Creating Z_0 boson via symmetric beams a. Z0 boson has a rest mass energy of 91.187 GeV. It is produced in collisions of positrons and electrons.
e^- + e^+ to Z_0
How much kinetic energy must the positrons and electrons in symmetric colliding beams have to produce the Z0 boson? The rest mass energy for electrons and positrons is 0.511 MeV.
Creating Z0 boson via positron beam striking electron target
b. Instead, suppose a beam of positrons strike electrons that are at rest. How much energy must the positrons have to produce the Z0 boson?
c. Compare and comment on your answers to part a and b. Hint: The answers should be very different.
To answer both parts a and b, we need to understand the concept of conservation of energy and momentum in particle interactions.
a. In part a, we have symmetric colliding beams of electrons and positrons. To create a Z_0 boson, the total energy before the collision needs to be equal to the total energy after the collision.
The rest mass energy of the Z_0 boson is given as 91.187 GeV. Since the Z_0 boson is created from the annihilation of an electron and a positron, the total energy before the collision would be the sum of rest mass energies of the electrons and positrons.
Each electron and positron has a rest mass energy of 0.511 MeV. Since 1 GeV is equal to 10^6 MeV, the rest mass energy of each electron and positron is 0.511 MeV * 10^(-6) = 0.000511 GeV.
Therefore, the total energy before the collision would be 2 * 0.000511 GeV = 0.001022 GeV.
To find the kinetic energy required for the electrons and positrons, we subtract the rest mass energy from the total energy before the collision:
Kinetic energy = Total energy - Rest mass energy
= 0.001022 GeV - 0.001022 GeV
= 0 GeV
Hence, the positrons and electrons in symmetric colliding beams must have zero kinetic energy to produce the Z_0 boson.

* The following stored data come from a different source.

/-- R142, Table MXA-4: a command that fails a check completes with the lowest code, and the entries, the weight sets and the
scratchpad stay as they were; an offset that is not aligned also sets align_fault_seen (R93). -/
def Obligations.MatrixArrayRejectsCommand : Prop :=
  ∀ (s : State) (u mode : Nat) (i : Instr) (q : Queued) (rest : List Queued), (i, mode) ∈ mxaRows u →
    s.mxaReady u mode q rest →
    let b := (s.rowOf u q.offset).data
    s.unitServed u → s.bankIdle u q.offset → mxWMode b ≠ 2 →
    ∀ code, 0 < code → code ∈ s.mxFaults u b → (∀ c ∈ s.mxFaults u b, code ≤ c) →
    ∃ t p, exec i s = .next t ∧ (∀ v, v ≠ u → t.unit v = s.unit v) ∧ (code ≠ 0x12A → code ≠ 0x12B → onlyUnit u s t) ∧
      (code = 0x12B → field (t.p1 (regionOf u) (spdIdx u 3)) 4 1 = 1) ∧
      (t.unit u).mxa = { (s.unit u).mxa with queue := rest, cpls := (s.unit u).mxa.cpls ++ [p] } ∧
      p.status = BitVec.ofNat 12 code ∧ p.seq = q.seq ∧ p.offset = cplOffset b ∧ p.w1 = 0 ∧ p.w2 = 0 ∧ p.w3 = 0 ∧
      keepsButMxa (s.unit u) (t.unit u) ∧ ∀ r, (t.unit u).cell r = (s.unit u).cell r

/-- R33, R136: the sum that an accumulator of the exact kind holds does not depend on the order in which the terms of a
column arrive, whatever the operands, non-finite ones included. -/
def Obligations.ExactSumIndependentOfOrder : Prop :=
  ∀ (mode : Nat) (acc : Num.Acc) (l l' : List (Num.Val × Num.Val)), l.Perm l' →
    mxColumn mode .exact acc (l.map Prod.fst) (l.map Prod.snd) =
      mxColumn mode .exact acc (l'.map Prod.fst) (l'.map Prod.snd)

/-- R131, R137, R140, R143: activation row i of an ungated command that keeps the weight set enters: column n of entry
acc_base + i takes the terms of the row against the weight rows in ascending K; result rows go to the output queue at
o_offset + 64 x r_out x i; the last row queues the completion. -/
def Obligations.MatrixArrayRowEnters : Prop :=
  ∀ (s : State) (u : Nat) (c : MxaCmd) (set : WSet), u < 15360 → (s.unit u).mxa.cur = some c →
    (s.unit u).mxa.active = some set → (s.unit u).mxa.nxt = none →
    let b := c.block
    let m := (s.unit u).mxa
    let v := mate u (blk b 5 22 4)
    let row := (s.unit v).cell (blk b 5 0 22 / 64 + c.entered)
    let k := kindOf (blk b 5 26 2)
    let old := if mxAccIn b = 0 then Entry.begin (mxKind b) else m.entries.get Entry.reset (mxBase b + c.entered)
    mxWMode b = 0 → mxAccIn b < 2 → mxGate b = false → mxAccOut b = 0 ∨ (s.unit u).mxFull (s.aclkOf (clusterOf u)) = false → c.entered < mxM b →
    s.absent v = false → (s.svc (regionOf v)).withdrawn = false → row.admits k = true →
    s.bankIdle v (blk b 5 0 22 + 64 * c.entered) → (v ≠ u → s.filling v = false) →
    ∃ t, exec (.mxaRowEntry u [] none) s = .next t ∧
      (let m' := (t.unit u).mxa
       let e := m'.entries.get Entry.reset (mxBase b + c.entered)
       e.kind = old.kind ∧ e.started = old.started ∧ e.count = old.count + mxK b ∧
       (∀ n, n < mxK b → e.col n = mxColumn (mxMode b) old.kind (old.col n) (rowVals (mxFmtA b) (mxK b) row.data)
         (set.rows.map fun w => (rowVals set.fmt (mxK b) w).getD n .nan)) ∧
       (∀ j, j ≠ mxBase b + c.entered → m'.entries.get Entry.reset j = m.entries.get Entry.reset j) ∧
       m'.active = some set ∧ m'.queue = m.queue ∧
       (mxAccOut b = 0 → m'.outq = m.outq) ∧
       (mxAccOut b ≠ 0 → m'.outq.map OutRow.offset = m.outq.map OutRow.offset ++
         (List.range (mxResult (s.unit u) b e c.entered).1.length).map fun j =>
           blk b 7 0 22 + 64 * (mxROut b * c.entered + j)) ∧
       (c.entered + 1 < mxM b → ∃ c', m'.cur = some c' ∧ c'.entered = c.entered + 1 ∧ c'.block = b ∧ m'.cpls = m.cpls) ∧
       (c.entered + 1 = mxM b → m'.cur = none ∧ ∃ p, m'.cpls = m.cpls ++ [p] ∧ p.status = 0 ∧ p.seq = c.seq ∧
         p.w1 = wd (mxM b))) ∧
      (t.unit v).cell (blk b 5 0 22 / 64 + c.entered) =
        (if k = .take ∧ row.tagged = true then { row with full := false, nf := false } else row) ∧
      sameRowsBut v (blk b 5 0 22 / 64 + c.entered) s t

/-- R147, R117, R118, R150: the oldest queued result row, unless a completion put is due before it, is written to its offset; the oldest completion of an engine, when no
result row of its command is owed, puts its row and sends its notification; a gated command starts a pass over the run of
full rows once 64 are full or it has waited. -/
def Obligations.ResultsCompletionsAndGate : Prop :=
  (∀ (s : State) (u : Nat) (r : OutRow) (rest : List OutRow), u < 15360 → (s.unit u).mxa.outq = r :: rest →
    s.unitServed u → s.bankIdle u r.offset → (s.unit u).mxPutFirst r.seq = false → (s.rowOf u r.offset).tagged = r.put → (s.rowOf u r.offset).full = false →
    ∃ t, exec (.mxaResultWrite u) s = .next t ∧ onlyUnit u s t ∧ (t.unit u).mxa = { (s.unit u).mxa with outq := rest } ∧
      t.rowOf u r.offset = { data := r.data, tagged := r.put, full := r.put, nf := r.nf } ∧
      sameRowsBut u (r.offset / 64) s t) ∧
  (∀ (s : State) (u e : Nat) (c : Cpl) (rest : List Cpl), u < 15360 → e < 3 → (s.unit u).cplsOf e = c :: rest →
    s.unitServed u → s.bankIdle u c.offset → c.seq ∉ (s.unit u).rowsOwed e → (s.rowOf u c.offset).tagged = true → (s.rowOf u c.offset).full = false →
    ∃ t, exec (.completionPut u e) s = .next t ∧ (t.unit u).cplsOf e = rest ∧
      (let w := t.rowOf u c.offset
       w.full = true ∧ w.nf = c.nf ∧ field (wordOf w.data 0) 0 12 = c.status.toNat ∧
       field (wordOf w.data 0) 12 1 = c.nf.toNat ∧ field (wordOf w.data 0) 16 20 = c.seq.toNat % 2 ^ 20 ∧
       wordOf w.data 1 = c.w1 ∧ wordOf w.data 2 = c.w2 ∧ wordOf w.data 3 = c.w3 ∧
       ∀ j, 4 ≤ j → j < 16 → wordOf w.data j = 0) ∧
      sameRowsBut u (c.offset / 64) s t ∧
      (c.ntf = none → t.net = s.net) ∧
      (∀ o r p, c.ntf = some (o, r, p) → r < 64 → p < 32 → o < 16384 → ∃ m, t.net = s.net ++ [m] ∧ m.dstRegion = r ∧
        m.type = 8 ∧ m.wa = waSync r o ∧ m.operand = 1 ∧ m.sop = p)) ∧
  (∀ (s : State) (u : Nat) (c : MxaCmd) (waited : Bool), u < 15360 → (s.unit u).mxa.cur = some c →
    mxGate c.block = true → c.passLeft = 0 →
    let n := min 64 (mxM c.block - c.entered)
    let run := (s.unit (mate u (blk c.block 5 22 4))).fullRun (blk c.block 5 0 22 / 64 + c.entered) n
    0 < run → run = n ∨ waited = true →
    ∃ t, exec (.fillGatePass u waited) s = .next t ∧ onlyUnit u s t ∧
      (t.unit u).mxa = { (s.unit u).mxa with cur := some { c with passLeft := run, passes := c.passes + 1 } } ∧
      (t.unit u).rows = (s.unit u).rows)

/-! ### Stroke engine (spec/06) -/

/-- R157, R159, R176, R179: the idle engine takes the oldest command of its queue when every check passes and the rows of its
stride-zero streams are usable: it holds the tables, the parameter row and the next block 0, and writes no row. A command
that fails a check completes with the lowest code and executes nothing; an offset that is not aligned also sets align_fault_seen. -/
def Obligations.StrokeTakesCommand : Prop :=
  ∀ (s : State) (u : Nat) (q : Queued) (rest : List Queued), s.strokeReady u q rest → s.clusterFree u →
    let b := (s.rowOf u q.offset).data
    let inT := (s.rowOf u (skStrm b)).data
    let outT := (s.rowOf u (skStrm b + 64)).data
    let par := (s.rowOf u (skParam b)).data
    let g := if skHasGlyph b then (s.rowOf u (skGlyph b)).data else 0
    let k := (s.unit u).stroke
    let rejected (code : Nat) : Prop := ∃ t p, exec (.strokeCommand u []) s = .next t ∧ othersKeep u s t ∧
      (code ≠ 0x12A → code ≠ 0x12B → onlyUnits s t) ∧ (code = 0x12B → field (t.p1 (regionOf u) (spdIdx u 3)) 4 1 = 1) ∧
      (t.unit u).stroke = { k with queue := rest, cpls := k.cpls ++ [p] } ∧ p.status = BitVec.ofNat 12 code ∧
      p.seq = q.seq ∧ p.offset = cplOffset b ∧ p.w1 = 0 ∧ (t.unit u).mxa = (s.unit u).mxa ∧
      (t.unit u).hands = (s.unit u).hands ∧ ∀ r, (t.unit u).cell r = (s.unit u).cell r
    (skEarly b = 0 → s.skFaults u b inT outT par g = [] →
      (∀ d ∈ skIns b inT, d.one = false → ∀ j < rowsFor (min (max d.period 1) 64) d.fmt,
        ((s.unit (mate u d.src)).cell (d.off / 64 + j)).admits (kindOf d.kind) = true) →
      ∃ t c, exec (.strokeCommand u []) s = .next t ∧ onlyUnits s t ∧ othersKeep u s t ∧ c.stage = 2 ∧ c.gotA = [] ∧ c.gotB = [] ∧
        (t.unit u).stroke = { k with queue := rest, cur := some c } ∧ c.block = b ∧ c.seq = q.seq ∧ c.inTab = inT ∧
        c.outTab = outT ∧ c.param = par ∧ c.glyph = g ∧ c.nextBlock = 0 ∧ c.laneRange = false ∧ c.written = 0 ∧
        (t.unit u).mxa = (s.unit u).mxa ∧ (t.unit u).mover = (s.unit u).mover ∧ (t.unit u).hands = (s.unit u).hands ∧
        ∀ r, (t.unit u).cell r = (s.unit u).cell r) ∧
    (∀ code, skEarly b = code → code ≠ 0 → rejected code) ∧
    (∀ code, skEarly b = 0 → 0 < code → code ∈ s.skFaults u b inT outT par g →
      (∀ c ∈ s.skFaults u b inT outT par g, code ≤ c) → rejected code)

/-- R156: outside PERM, what the stages make of a lane depends on no other lane: a block of lanes comes out as each lane alone
does, in the same order, and no lane-range flag is set. -/
def Obligations.LanesAreIndependent : Prop :=
  ∀ (k : List Num.Val) (g m : Row) (ws : List Word) (ls : List Lane), (∀ w ∈ ws, stKind w ≠ 5) →
    (runStages k g m ws ls).2 = false ∧ (runStages k g m ws ls).1.length = ls.length ∧
      ∀ (j : Nat) (l : Lane), ls[j]? = some l → (runStages k g m ws ls).1[j]? = (runStages k g m ws [l]).1[0]?

/-- R154, R166, R176: the next block of a command enters when its rows are usable and the write queue takes its rows. In a chain
without REDUCE, element e of output stream j is rounded once to the stream's format from the slot that PACK names and lies
where R11 puts it; the last block ends the command with VL elements; streams of kind take empty their rows, and no other
row changes. A row of the write queue goes to its offset, a put leaving it full. -/
def Obligations.StrokeBlocksAndRows : Prop :=
  (∀ (s : State) (u : Nat) (c : StrokeCmd), u < 15360 → (s.unit u).stroke.cur = some c →
    c.stage = 2 → c.gotA = [] → c.gotB = [] → s.clusterFree u →
    (s.unit u).stroke.outq.length + skRoom c ≤ 16 → 64 * c.nextBlock < skVl c.block →
    let reads := (s.skBlockReads u c).1 ++ (s.skBlockReads u c).2
    (∀ p ∈ reads, s.unitServed p.unit ∧ ((s.unit p.unit).cell p.row).admits p.kind = true) →
    reads.Pairwise (fun p q => ¬(p.unit = q.unit ∧ p.row = q.row)) →
    let n := blockLen (skVl c.block) c.nextBlock
    ∃ t new, exec (.strokeBlockEntry u [] none) s = .next t ∧
      (t.unit u).stroke.queue = (s.unit u).stroke.queue ∧ (t.unit u).stroke.issued = (s.unit u).stroke.issued ∧
      (t.unit u).stroke.outq = (s.unit u).stroke.outq ++ new ∧ (∀ r ∈ new, r.seq = c.seq) ∧
      (64 * (c.nextBlock + 1) < skVl c.block →
        (t.unit u).stroke.cpls = (s.unit u).stroke.cpls ∧
        ∃ c', (t.unit u).stroke.cur = some c' ∧ c'.block = c.block ∧ c'.nextBlock = c.nextBlock + 1) ∧
      (skVl c.block ≤ 64 * (c.nextBlock + 1) → (t.unit u).stroke.cur = none ∧
        ∃ p, (t.unit u).stroke.cpls = (s.unit u).stroke.cpls ++ [p] ∧ p.status = 0 ∧ p.seq = c.seq ∧
          p.w1 = wd (skVl c.block)) ∧
      (skStage c.block 6 = none → ∀ (j : Nat) (d : Stream), (skOuts c.block c.outTab)[j]? = some d → d.fmt ≤ 4 →
        c.elems.getD j [] = [] → ∀ e < n, ∃ r ∈ new, ∃ l, (s.lanesOut u c)[e]? = some l ∧
          r.offset = d.off + 64 * (c.rowsOut.getD j 0 + e / Num.perRow d.fmt) ∧ r.put = (d.kind == 1) ∧
          Sys2Proof.Machine.elemCode d.fmt r.data (e % Num.perRow d.fmt) =
            (Num.encode d.fmt d.rnd
              ((s.unit u).random d.rnd d.tensor (blk c.param 9 0 28 * 2 ^ 36 + d.idxLo + (64 * c.nextBlock + e)))
              (l.x.getD (stParam ((skStage c.block 8).getD 0) / 4 ^ j % 4) zeroVal)).1) ∧
      (∀ v q, (¬∃ p ∈ reads, p.kind = .take ∧ p.unit = v ∧ p.row = q) →
        (t.unit v).cell q = (s.unit v).cell q)) ∧
  (∀ (s : State) (u : Nat) (r : OutRow) (rest : List OutRow), u < 15360 → (s.unit u).stroke.outq = r :: rest →
    s.unitServed u → s.bankIdle u r.offset → (s.unit u).skPutFirst r.seq = false → (s.rowOf u r.offset).tagged = r.put → (s.rowOf u r.offset).full = false →
    ∃ t, exec (.strokeRowWrite u) s = .next t ∧ onlyUnit u s t ∧ (t.unit u).stroke.outq = rest ∧
      t.rowOf u r.offset = { data := r.data, tagged := r.put, full := r.put, nf := r.nf } ∧
      sameRowsBut u (r.offset / 64) s t)
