theorem State.keeps.commitActions {errs : Errs} (h : s.keeps t) : s.keeps (t.commitActions errs) := by
  unfold State.commitActions
  try dsimp only
  repeat'
    first
    | with_reducible exact h | with_reducible assumption | with_reducible apply State.keeps.applySets
    | with_reducible apply State.keeps.blotTail
    | (with_reducible refine State.keeps.forRegions ?_ ?_; rotate_left; (intro t r; have h : t.keeps t := State.keeps_refl; try dsimp only))
    | with_reducible apply State.keeps.keepBlot | with_reducible apply State.keeps.raiseSeq
    | with_reducible apply State.keeps.stepFlag | with_reducible apply State.keeps.updP1
    | with_reducible apply State.keeps.updSeq | with_reducible apply State.keeps.updateSchedule
    | with_reducible apply State.keeps.writeBack
    | (with_reducible refine State.keeps.foldl ?_ ?_; rotate_left; (intro t a; have h : t.keeps t := State.keeps_refl; try dsimp only))
    | split | with_reducible refine State.keeps.rest ?_

theorem State.keeps.commit {errs : Errs} (h : s.keeps t) : s.keeps (t.commit errs) := by
  unfold State.commit
  try dsimp only
  repeat'
    first
    | with_reducible exact h | with_reducible assumption | with_reducible apply State.keeps.commitActions
    | with_reducible apply State.keeps.updSeq | with_reducible apply State.keeps.winBanks_fst
    | (with_reducible refine State.keeps.winBanks_eq ?_ ‹_›) | split | with_reducible refine State.keeps.rest ?_

theorem State.keeps.commitRetry (h : s.keeps t) : s.keeps (t.commitRetry) := by
  unfold State.commitRetry
  try dsimp only
  repeat'
    first
    | with_reducible exact h | with_reducible assumption | with_reducible apply State.keeps.commit | split

theorem State.keeps.committed {errs : Errs} (h : s.keeps t) : s.keeps (t.committed errs) := by
  unfold State.committed
  try dsimp only
  repeat'
    first
    | with_reducible exact h | with_reducible assumption | with_reducible apply State.keeps.blotTail
    | with_reducible apply State.keeps.commit | with_reducible apply State.keeps.setAbortState
    | with_reducible apply State.keeps.setPhase | with_reducible apply State.keeps.toOpen
    | with_reducible apply State.keeps.updSeq | split

theorem State.keeps.gatherReady {errs : Errs} (h : s.keeps t) : s.keeps (t.gatherReady errs) := by
  unfold State.gatherReady
  try dsimp only
  repeat'
    first
    | with_reducible exact h | with_reducible assumption | with_reducible apply State.keeps.committed
    | with_reducible apply State.keeps.sysDown | with_reducible apply State.keeps.sysUp
    | with_reducible apply State.keeps.updSys | split

theorem State.keeps.reportReady {errs : Errs} (h : s.keeps t) : s.keeps (t.reportReady errs) := by
  unfold State.reportReady
  try dsimp only
  repeat'
    first
    | with_reducible exact h | with_reducible assumption | with_reducible apply State.keeps.gatherReady
    | with_reducible apply State.keeps.updSeq | with_reducible apply State.keeps.updSys

theorem State.keeps.stopCauses (h : s.keeps t) : s.keeps (t.stopCauses) := by
  unfold State.stopCauses
  try dsimp only
  repeat'
    first
    | with_reducible exact h | with_reducible assumption | with_reducible apply State.keeps.flushUnit
    | with_reducible apply State.keeps.stopHands
    | (with_reducible refine State.keeps.foldl ?_ ?_; rotate_left; (intro t a; have h : t.keeps t := State.keeps_refl; try dsimp only))
    | (with_reducible refine State.keeps.foldFst ?_ ?_; rotate_left; (intro p a; have h : p.1.keeps p.1 := State.keeps_refl; try dsimp only))
    | split

theorem State.keeps.stopLowest {codes : List Nat} (h : s.keeps t) : s.keeps (t.stopLowest codes) := by
  unfold State.stopLowest
  try dsimp only
  repeat'
    first
    | with_reducible exact h | with_reducible assumption | with_reducible apply State.keeps.jobStop | split

theorem State.keeps.stopAll (h : s.keeps t) : s.keeps (t.stopAll) := by
  unfold State.stopAll
  try dsimp only
  repeat'
    first
    | with_reducible exact h | with_reducible assumption | with_reducible apply State.keeps.flushUnit
    | with_reducible apply State.keeps.stopHands
    | (with_reducible refine State.keeps.foldl ?_ ?_; rotate_left; (intro t a; have h : t.keeps t := State.keeps_refl; try dsimp only))

theorem State.keeps.stopRegions (h : s.keeps t) : s.keeps (t.stopRegions) := by
  unfold State.stopRegions
  try dsimp only
  repeat'
    first
    | with_reducible exact h | with_reducible assumption | with_reducible apply State.keeps.setNodes
    | with_reducible apply State.keeps.updP1 | with_reducible apply State.keeps.updRegion
    | with_reducible refine State.keeps.wellRest ?_ (fun _ => rfl)
    | (with_reducible refine State.keeps.wellRest ?_ ?_; rotate_left; (intro x; repeat' split; all_goals rfl))
    | (with_reducible refine State.keeps.foldl ?_ ?_; rotate_left; (intro t a; have h : t.keeps t := State.keeps_refl; try dsimp only))
    | split

theorem State.keeps.clearInk (h : s.keeps t) : s.keeps (t.clearInk) := by
  unfold State.clearInk
  try dsimp only
  repeat'
    first
    | with_reducible exact h | with_reducible assumption | with_reducible refine State.keeps.putCell ?_
    | with_reducible refine State.keeps.unitRest ?_ (fun _ => rfl)
    | (with_reducible refine State.keeps.unitRest ?_ ?_; rotate_left; (intro x; repeat' split; all_goals rfl))
    | (with_reducible refine State.keeps.foldl ?_ ?_; rotate_left; (intro t a; have h : t.keeps t := State.keeps_refl; try dsimp only))

theorem State.keeps.showAbort (h : s.keeps t) : s.keeps (t.showAbort) := by
  unfold State.showAbort
  try dsimp only
  repeat'
    first
    | with_reducible exact h | with_reducible assumption
    | (with_reducible refine State.keeps.forRegions ?_ ?_; rotate_left; (intro t r; have h : t.keeps t := State.keeps_refl; try dsimp only))
    | with_reducible apply State.keeps.updP1 | with_reducible apply State.keeps.updSeq
    | (with_reducible refine State.keeps.foldl ?_ ?_; rotate_left; (intro t a; have h : t.keeps t := State.keeps_refl; try dsimp only))
    | split | with_reducible refine State.keeps.rest ?_

theorem State.keeps.abortNext (h : s.keeps t) : s.keeps (t.abortNext) := by
  unfold State.abortNext
  try dsimp only
  repeat'
    first
    | with_reducible exact h | with_reducible assumption | with_reducible apply State.keeps.reportReady
    | with_reducible apply State.keeps.showAbort | split

theorem State.keeps.beginAbort (h : s.keeps t) : s.keeps (t.beginAbort) := by
  unfold State.beginAbort
  try dsimp only
  repeat'
    first
    | with_reducible exact h | with_reducible assumption | with_reducible apply State.keeps.clearInk
    | with_reducible apply State.keeps.committed
    | (with_reducible refine State.keeps.forRegions ?_ ?_; rotate_left; (intro t r; have h : t.keeps t := State.keeps_refl; try dsimp only))
    | with_reducible apply State.keeps.raiseSeq | with_reducible apply State.keeps.setPhase
    | with_reducible apply State.keeps.setRingState | with_reducible apply State.keeps.showAbort
    | with_reducible apply State.keeps.stopAll | with_reducible apply State.keeps.stopRegions
    | with_reducible apply State.keeps.updP1 | with_reducible apply State.keeps.updSeq
    | with_reducible apply State.keeps.updSvc | with_reducible apply State.keeps.updSys
    | (with_reducible refine State.keeps.foldl ?_ ?_; rotate_left; (intro t a; have h : t.keeps t := State.keeps_refl; try dsimp only))
    | (with_reducible refine State.keeps.foldFst ?_ ?_; rotate_left; (intro p a; have h : p.1.keeps p.1 := State.keeps_refl; try dsimp only))
    | split | with_reducible refine State.keeps.rest ?_

theorem State.keeps.enterAbort (h : s.keeps t) : s.keeps (t.enterAbort) := by
  unfold State.enterAbort
  try dsimp only
  repeat'
    first
    | with_reducible exact h | with_reducible assumption | with_reducible apply State.keeps.beginAbort
    | with_reducible apply State.keeps.stopLowest | split

theorem State.keeps.failSpares {causes : List Cause} (h : s.keeps t) : s.keeps (t.failSpares causes) := by
  unfold State.failSpares
  try dsimp only
  repeat'
    first
    | with_reducible exact h | with_reducible assumption | with_reducible apply State.keeps.failFill
    | (with_reducible refine State.keeps.foldl ?_ ?_; rotate_left; (intro t a; have h : t.keeps t := State.keeps_refl; try dsimp only))
    | (with_reducible refine State.keeps.foldFst ?_ ?_; rotate_left; (intro p a; have h : p.1.keeps p.1 := State.keeps_refl; try dsimp only))
    | split

theorem State.keeps.joinAbort (h : s.keeps t) : s.keeps (t.joinAbort) := by
  unfold State.joinAbort
  try dsimp only
  repeat'
    first
    | with_reducible exact h | with_reducible assumption | with_reducible apply State.keeps.failSpares
    | with_reducible apply State.keeps.updSeq | split | with_reducible refine State.keeps.rest ?_

theorem State.keeps.markRemoved {m : Nat} (h : s.keeps t) : s.keeps (t.markRemoved m) := by
  unfold State.markRemoved
  try dsimp only
  repeat'
    first
    | with_reducible exact h | with_reducible assumption | with_reducible apply State.keeps.raiseFrom
    | with_reducible apply State.keeps.seeBar | with_reducible apply State.keeps.switchDeputy
    | with_reducible apply State.keeps.updSeq | with_reducible apply State.keeps.updSys | split
    | with_reducible refine State.keeps.rest ?_

theorem State.keeps.abortDown {subject : Option Nat} (h : s.keeps t) : s.keeps (t.abortDown subject) := by
  unfold State.abortDown
  extract_lets s0 s1 s2 s3 s4 s5
  have k1 : s.keeps s1 := by
    have k0 : s.keeps s0 := .sysDown h
    show s.keeps (if _ then _ else _)
    split
    · exact .beginAbort (.stopCauses k0)
    · exact k0
  clear_value s1
  have k4 : s.keeps s4 := by
    have k3 : s.keeps s3 := .updBar (.updSys k1)
    show s.keeps (if _ then _ else _)
    split
    · exact .joinAbort (.stopCauses k3)
    · exact k3
  clear_value s4
  have k5 : s.keeps s5 := by
    show s.keeps (match subject with | none => s4 | some m => s4.markRemoved m)
    split
    · exact k4
    · exact .markRemoved k4
  split
  · exact .abortNext (.stopLowest k5)
  · exact k5

theorem State.keeps.lossSeen {m : Nat} (h : s.keeps t) : s.keeps (t.lossSeen m) := by
  unfold State.lossSeen
  try dsimp only
  repeat'
    first
    | with_reducible exact h | with_reducible assumption | with_reducible apply State.keeps.switchDeputy
    | with_reducible apply State.keeps.updSys | split | with_reducible refine State.keeps.rest ?_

b. In part b, we have a positron beam striking electrons that are at rest. In this case, the positron needs to have enough energy to compensate for the rest mass energy of the electron and produce the Z_0 boson.
The rest mass energy of the electron and positron is still 0.511 MeV, which is 0.000511 GeV. However, to produce the Z_0 boson, additional energy is required.
To find the energy required, we need to subtract the rest mass energy of the electron and positron from the mass energy of the Z_0 boson:
Energy required = Mass energy of Z_0 boson - Rest mass energy of electron/positron
= 91.187 GeV - 2 * 0.000511 GeV
= 91.186978 GeV
Therefore, the positrons need to have an energy of approximately 91.187 GeV to produce the Z_0 boson when striking electrons at rest.
c. The answers to part a and part b are indeed very different.
In part a, where we have symmetric colliding beams, the positrons and electrons need to have zero kinetic energy to produce the Z_0 boson. This is because the rest mass energy of the particles is already sufficient to create the Z_0 boson when they collide.
In part b, where we have a positron beam striking electrons at rest, the positrons need to have an energy of approximately 91.187 GeV. This is because the positron needs to provide enough energy to compensate for the rest mass energy of the electrons and also create the Z_0 boson.
The difference in the required energies stems from the different initial conditions and types of collisions involved in the two scenarios.